Nieuws
Europese beurzen van 2,5 miljoen voor WUR-hoogleraren Liesje Mommer en Thijs Ettema
Fundamentele wetenschap in de ecologie en microbiologie aan Wageningen University & Research krijgt een impuls met Europese subsidiegelden. Hoogleraar Ondergrondse ecologie Liesje Mommer en hoogleraar Microbiologie Thijs Ettema ontvangen deze persoonlijke ERC Advanced Grant ter waarde van 2,5 miljoen euro.
Elk jaar komen een aantal gevestigde wetenschappers, die leidend zijn in hun vakgebied en een idee hebben voor een belangrijk en diepgravend onderzoek, in aanmerking voor een ERC Advanced Grant. Twee Wageningse hoogleraren ontvangen dit jaar een beurs van 2,5 miljoen euro die zij in de komende vijf jaar mogen gebruiken. ‘Ik ben ontzettend blij met deze erkenning van jarenlange focus en keihard werken’, vertelt hoogleraar Ondergrondse ecologie Liesje Mommer, die ook het Wageningen Biodiversity Initiative (WBI) leidt. Haar ERC-beurs garandeert dat zij haar fundamentele onderzoek naar ziekte-ecologie bij planten kan voortzetten.
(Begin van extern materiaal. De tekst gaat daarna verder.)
-- ==== Sys2Proof/Machine/Thermal.lean ====
section
/-! DEFINITION. The thermal section: sweeps and the sample FIFO (R318–R321, R569–R576), judging of sites and diodes
(R323–R329), near band and hot clamp (R322, R331), bands (R332–R334), optical engines (R335–R337), tile fences and stiles
(R338–R342), and the thermal trip (R343–R346). -/

namespace Sys2Proof.Machine

/-! ## The sample FIFO -/

/-- ZK_FIFO_WM.WM as it acts (R578). -/
def State.fifoWm (s : State) : Nat := max 1 (min 64 (s.rd R.FIFO_WM_WM 0))

/-- One word written by the scanner (R570, R571, R576). -/
def State.fifoPush (s : State) (x : FifoWord) : State :=
  let n := s.fifo.length
  if 64 ≤ n then (s.wr R.FIFO_STAT_OVERRUN 0 1).inc R.FIFO_STAT_DROPPED 0 1
  else
    let s1 : State := { s with fifo := s.fifo ++ [x] }
    let s2 := s1.wr R.FIFO_WM_PEAK 0 (max (n + 1) (s.rd R.FIFO_WM_PEAK 0))
    s2.when (n + 1 == s.fifoWm) (fun t =>
      ((t.wr R.FIFO_WM_HIT 0 1).inc R.FIFO_WM_CROSSINGS 0 1).send (.hartEvent 3 0x12))

/-- ZK_FIFO_LAST takes the fields of a popped word (R575, R578). -/
def State.fifoLast (s : State) (x : FifoWord) : State :=
  ((s.wrB R.FIFO_LAST_POISON 0 x.poison).wrB R.FIFO_LAST_END 0 x.fin).wr R.FIFO_LAST_ID 0 x.id

/-- The idle item (R575). -/
def idleItem : FifoWord := ⟨0xFF, false, false, 0⟩

/-- The head popped, by the latch or by software (R572, R575). -/
def State.fifoPop1 (s : State) : FifoWord × State :=
  match s.fifo with
  | [] => (idleItem, s.fifoLast idleItem)
  | x :: t => (x, ((({ s with fifo := t } : State).fifoLast x).when x.poison (fun u => u.inc R.FIFO_STAT_PAR_ERR 0 1)))

/-- The sweeps that a run of words holds: those words up to an END or a change of ID (R573). The flag says that the last
word had END. -/
def sweepsIn : List FifoWord → List FifoWord → List (List FifoWord × Bool)
  | [], cur => if cur.isEmpty then [] else [(cur, false)]
  | x :: t, cur =>
    if cur.any (fun y => y.id != x.id) then
      (cur, false) :: (if x.fin then ([x], true) :: sweepsIn t [] else sweepsIn t [x])
    else if x.fin then (cur ++ [x], true) :: sweepsIn t []
    else sweepsIn t (cur ++ [x])

/-- Site, VALID and reading of a word (R320, R321). -/
def FifoWord.site (x : FifoWord) : Nat := x.payload / 2 ^ 21 % 2048
def FifoWord.valid (x : FifoWord) : Bool := bitOf x.payload 20 && !x.poison
def FifoWord.temp (x : FifoWord) : Int := toS 16 x.payload

/-! ## Judging a whole sweep -/

/-- Flock id of a site in a compute flock (R315). -/
def siteFlock (k : Nat) : Nat := 16 * (k / 240) + k % 240 / 15

/-- The site lies in a fenced tile or a parked stile (R323, R340, R342). -/
def State.excluded (s : State) (k : Nat) : Bool :=
  match siteTile k with
  | some t => s.bit R.TH_FENCED_FENCED t
  | none => decide (k < 960) && s.bit R.TH_STILE_PARKED (siteFlock k)

/-- State of a site before it is judged: EXCLUDED, FAILED or neither (R323, R326). -/
def State.siteHeld (s : State) (k : Nat) : Nat :=
  if s.excluded k then 4 else if s.bit H.TH_SFAIL k then 3 else 1

/-- Twice the median of a list (R324); 0 for an empty one. -/
def median2 (l : List Int) : Int :=
  let v := sortInts l
  let n := v.length
  if n % 2 = 1 then 2 * v.getD (n / 2) 0 else v.getD (n / 2 - 1) 0 + v.getD (n / 2) 0

/-- The neighbours of a site (R124, R324). -/
def State.neighboursOf (s : State) (p k : Nat) : List Nat :=
  match s.rec? 0x0104 k with
  | some r => r.neighbours
  | none => (s.padSites p).filter (· != k)

/-- A reading of a sweep is usable (R324). -/
def State.usable (s : State) (x : FifoWord) : Bool :=
  x.valid && decide (-640 ≤ x.temp) && decide (x.temp ≤ 2400) && s.siteHeld x.site == 1

/-- Usable readings of a site's neighbours in the same sweep. -/
def State.neighbourTemps (s : State) (p : Nat) (sweep : List FifoWord) (k : Nat) : List Int :=
  let nb := s.neighboursOf p k
  (sweep.filter (fun x => nb.contains x.site && s.usable x)).map FifoWord.temp

/-- XCHK_DEV in 1/16 °C; 0 acts as 1 (R348). -/
def State.xchk (s : State) : Int := 16 * ((max 1 (s.rd R.TH_CTRL_XCHK_DEV 0) : Nat) : Int)

/-- Verdict on a site: ACCEPTED 1, SUSPECT 2, FAILED 3, EXCLUDED 4, HIGH 5 (R323, R325). -/
def State.siteVerdict (s : State) (p : Nat) (sweep : List FifoWord) (x : FifoWord) : Nat :=
  if s.siteHeld x.site ≠ 1 then s.siteHeld x.site
  else
    let v := s.neighbourTemps p sweep x.site
    if !s.usable x then 2
    else if v.length < 2 then 1
    else if 2 * x.temp < median2 v - 2 * s.xchk then 2
    else if median2 v + 2 * s.xchk < 2 * x.temp then 5
    else 1

/-- The highest of a list, if any. -/
def maxI? : List Int → Option Int
  | [] => none
  | x :: t => some (t.foldl max x)

/-- What a site adds to the paddock temperature, and whether the substitute stood (R325, R327). -/
def State.siteAdds (s : State) (p : Nat) (sweep : List FifoWord) (x : FifoWord) : Option Int × Bool :=
  let v := s.siteVerdict p sweep x
  if v = 1 ∨ v = 5 then (some x.temp, false)
  else if v = 4 then (none, false)
  else
    let m := maxI? (s.neighbourTemps p sweep x.site)
    (m, m.isSome)

/-- A site's registers and counts after its verdict (R326, R338, R353). -/
def State.putSite (s : State) (p : Nat) (sweep : List FifoWord) (x : FifoWord) (t : State) : State :=
  let v := s.siteVerdict p sweep x
  let k := x.site
  let hot := (v == 1 || v == 5) && decide (s.rdS R.TH_LIMITS_TILE_FENCE_T 0 ≤ x.temp) && (siteTile k).isSome
  let hc := s.rd H.TH_HIGHC k
  ((((((t.wr R.TH_SITE_STATE k v).wrB R.TH_SITE_SUBST k (s.siteAdds p sweep x).2).wr R.TH_SITE_READING k x.payload).wr
    H.TH_SUSC k (if v = 2 then min 2 (s.rd H.TH_SUSC k + 1) else 0)).wr
    H.TH_HIGHC k (if v = 5 then (if hc = 3 then 3 else min 2 (hc + 1)) else 0)).wr
    H.TH_HOTC k (if hot then min 2 (s.rd H.TH_HOTC k + 1) else 0))

/-- A diode's reading as a signed value, while it has a current one (R352). -/
def State.diodeTemp (s : State) (d : Nat) : Option Int :=
  if s.rd R.TH_DIODE_READING d = 0x8000 then none else some (s.rdS R.TH_DIODE_READING d)

/-- The diode of a paddock fails the judgement in this sweep (R329). -/
def State.diodeBad (s : State) (sweep : List FifoWord) (t : Int) : Bool :=
  let v := (sweep.filter s.usable).map FifoWord.temp
  decide (t < -640) || decide (2400 < t)
    || (!v.isEmpty && decide (4 * s.xchk < ((2 * t - median2 v).natAbs : Int)))

/-- A whole sweep judged, its sites' registers written, and the paddock temperature formed (R323–R329). -/
def State.judgeSweep (s : State) (p : Nat) (sweep : List FifoWord) : State :=
  let d := s.rd R.TH_PAD_CFG_DIODE p
  let dt := if d = 0xFF ∨ s.bit R.TH_DIODE_FAILED d then none else s.diodeTemp d
  let dc := match dt with
    | some t => if s.diodeBad sweep t then min 2 (s.rd H.TH_DIODEC p + 1) else 0
    | none => 0
  let used := if dc = 2 then none else dt
  let temps := sweep.filterMap (fun x => (s.siteAdds p sweep x).1) ++ used.toList
  let s1 := sweep.foldl (fun t x => s.putSite p sweep x t) s
  let blindT := s.rdS R.TH_PAD_HURDLE_LEVEL p + 16 * ((s.rd R.TH_CTRL_BLIND_ADD 0 : Nat) : Int)
  let s2 := (((((s1.wr H.TH_DIODEC p dc).wr H.TH_NEW p 1).wrS H.TH_NEW_T p ((maxI? temps).getD blindT)).wr H.TH_NEW_DT p
    (match used with | some t => ofS 16 t | none => 0x8000)).wrB H.TH_NEW_BLIND p temps.isEmpty).recount p
  s2.when (s.holder && s.bit H.FLT_TEST_PEND (srcBase 0x06 + p)) (fun t =>
    t.wr H.FLT_RESULT (srcBase 0x06 + p) (if temps.isEmpty then 2 else 1))

/-- The latch takes what the FIFO holds: whole sweeps are judged, part sweeps dropped (R321, R573, R574). -/
def State.fifoDrain (s : State) : State :=
  if s.bit R.FIFO_CTRL_SW_CONSUME 0 then s
  else
    let s1 := s.fifo.foldl (fun t _ => t.fifoPop1.2) s
    (sweepsIn s.fifo []).foldl (fun t x =>
      match x.1 with
      | [] => t
      | y :: _ => if x.2 && x.1.length == (t.padSites y.id).length then t.judgeSweep y.id x.1 else t) s1

/-! ## Readings and the close of a sweep -/

/-- Offset of a site that its self-calibration found and the scanner takes off each reading, within ±3.0 °C (R513): a free
value (assumption 2); 0 before the calibration. -/
def State.siteOffset (s : State) (k : Nat) : Int :=
  if s.bit H.TH_CAL_ON 0 then
    (((Config.freeWord (s.rd H.TH_CAL_BASE 0 + 1536 + k)).toNat % 97 : Nat) : Int) - 48
  else 0

/-- Effect of READING: the scanner takes the reading of an open sweep, or discards and counts it; one whose reserved bits
are not 0 is ignored (R319, R347). -/
def execReading (site tag : Nat) (valid : Bool) (temp : LastField) (s : State) : Host.Outcome State Fault Refusal :=
  (let p := s.rd R.TH_SITE_PADDOCK site
   if temp.rsv ≠ 0 ∨ 1536 ≤ site ∨ p = 0xFF then s
   else if s.sweeps.any (fun w => w.paddock == p && w.tag == tag && !w.closed) then
     { s with sweeps := s.sweeps.map (fun w =>
         if w.paddock == p && w.tag == tag && !w.closed then
           { w with readings := w.readings.filter (fun r => r.1 != site) ++ [(site, valid, ofS 16 (toS 16 temp.val - s.siteOffset site))] }
         else w) }
   else s.inc R.TH_PAD_CNT_LATE_READ p 1).go

/-- Payload of a site's word (R320). A site whose READING has not come has VALID 0 and the TEMP of a missing reading. -/
def sitePayload (k : Nat) (r : Option (Nat × Bool × Nat)) : Nat :=
  match r with
  | some (_, v, t) => k * 2 ^ 21 + b2n v * 2 ^ 20 + t % 65536
  | none => k * 2 ^ 21 + 0x8000

/-- Words of a sweep: the readings in the order they came, then the missing sites; END on the last (R319, R320, R570). -/
def State.sweepWords (s : State) (w : Sweep) : List FifoWord :=
  let sites := s.padSites w.paddock
  let got := w.readings.filter (fun r => sites.contains r.1)
  let miss := sites.filter (fun k => !got.any (fun r => r.1 == k))
  let pl := got.map (fun r => sitePayload r.1 (some r)) ++ miss.map (fun k => sitePayload k none)
  (pl.zipIdx).map (fun x => ⟨w.paddock, x.2 + 1 == pl.length, false, x.1⟩)

/-- The scanner's word enters the FIFO; an injection at target 0x7 inverts the parity of the paddock's next words, one each (R459). -/
def State.scanWord (s : State) (x : FifoWord) : State :=
  if s.injecting 7 && s.rd R.FLT_INJ_INDEX 0 == x.id then
    ((s.fifoPush { x with poison := true }).wr H.TH_INJ x.site 1).injected
  else s.fifoPush x

/-- Effect of SWEEP_CLOSE: the paddock's oldest open sweep closes; its words go to the FIFO and are latched from it
(R319–R321). -/
def execSweepClose (paddock : Nat) (s : State) : Host.Outcome State Fault Refusal :=
  (match s.sweeps.find? (fun (w : Sweep) => w.paddock == paddock && !w.closed) with
   | none => s
   | some w =>
     let s1 : State := { s with sweeps := s.sweeps.map (fun x => if x = w then { x with closed := true } else x) }
     let ws := s.sweepWords w
     let s2 := ws.foldl (fun (t : State) (x : FifoWord) => t.wr H.TH_INJ x.site 0) s1
     (ws.foldl State.scanWord s2).fifoDrain).go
Verspreiding van ziekten in gewassen
‘Ecosystemen met een hoge biodiversiteit zijn minder gevoelig voor ziekten’, zegt Mommer. ‘Dat zou te maken hebben met het hoge aantal soorten, maar die verklaring gaat niet altijd op. We gaan nu uitzoeken welke combinaties van eigenschappen van planten leiden tot een lagere ziektedruk. Ik focus me daarbij op ondergrondse eigenschappen van planten, zoals de dikte van plantenwortels en de aanwezigheid van mycorrhizaschimmels die met de plant samenwerken. Die beschermen de plant misschien ook tegen bepaalde ziektes.’
De komende vijf jaar gaat ze in de kas 80 grasplantensoorten testen, waaronder niet alleen gras zelf, maar ook margrieten, klaprozen en klaver. ‘Dat levert fundamentele kennis op over planten en de verspreiding van ziektes, die van groot belang is voor de landbouw’, vervolgt Mommer. ‘Ik hoop dat ik straks kan uitleggen: als een boer bepaalde gewassen wil telen, dan is het slim om deze andere gewassen erbij te zetten om minder risico op ziektes te hebben. Nu is dat trial and error, maar dan kunnen we het misschien beargumenteren vanuit de mechanismen.’
Ontstaan van complex leven
Thijs Ettema, leerstoelhouder bij het Laboratorium voor Microbiologie, krijgt met zijn ERC-grant de kans om de komende vijf jaar zijn onderzoek naar het ontstaan van complex leven voort te zetten. In 2013 kreeg hij een Starting Grant van ERC gevolgd door een Consolidator Grant en nu door een Advanced Grant. ‘Dit is onderzoek voor de lange termijn. Het is fantastisch dat ik nu de volgende stap kan zetten’, zegt Ettema.
Eerder ontdekte Ettema een groep eencellig organismen (Asgard archaea) die nazaten zijn van het organisme waar al het complexe leven op aarde uit ontstond. Dit organisme nam 2 miljard jaar geleden een bacterie in zich op, die later evolueerde tot een energieproducerend organel, het mitochondrium. Na de ontdekking van de Asgard archaea bracht Ettema de genetische samenstelling van deze groep in kaart.
‘De volgende stap is dat we gaan proberen om deze groep organismen te groeien in het lab om ze beter te kunnen bestuderen’, legt Ettema uit. ‘We hopen dan overeenkomsten te vinden met cellen van eukaryoten, waar wij zelf ook toe behoren, net als alle planten, dieren en schimmels. Dan kunnen we het ontstaan van complex leven beter reconstrueren en begrijpen. Die stap is namelijk cruciaal geweest voor de evolutie van het leven op aarde. De wereld had er heel anders uitgezien als deze stap niet had plaatsgevonden. Veel mensen willen weten hoe het leven is ontstaan zoals we dat nu kennen. Dat blijkt ook uit de Nationale Wetenschapsagenda.’
Gedreven door nieuwsgierigheid
Ettema: ‘Onderzoek puur gedreven door nieuwsgierigheid is ontzettend belangrijk. We lossen hier niet direct problemen mee op, maar praktische uitvindingen komen wel vaak voort uit fundamentele kennis. Denk aan de uitvinding van CRISPR-Cas waarbij WUR-onderzoekers een belangrijke rol hebben gespeeld. Daar is jaren van fundamenteel onderzoek aan vooraf gegaan, maar nu werken onderzoekers over de hele wereld ermee en blijven er nieuwe toepassingen bij komen.’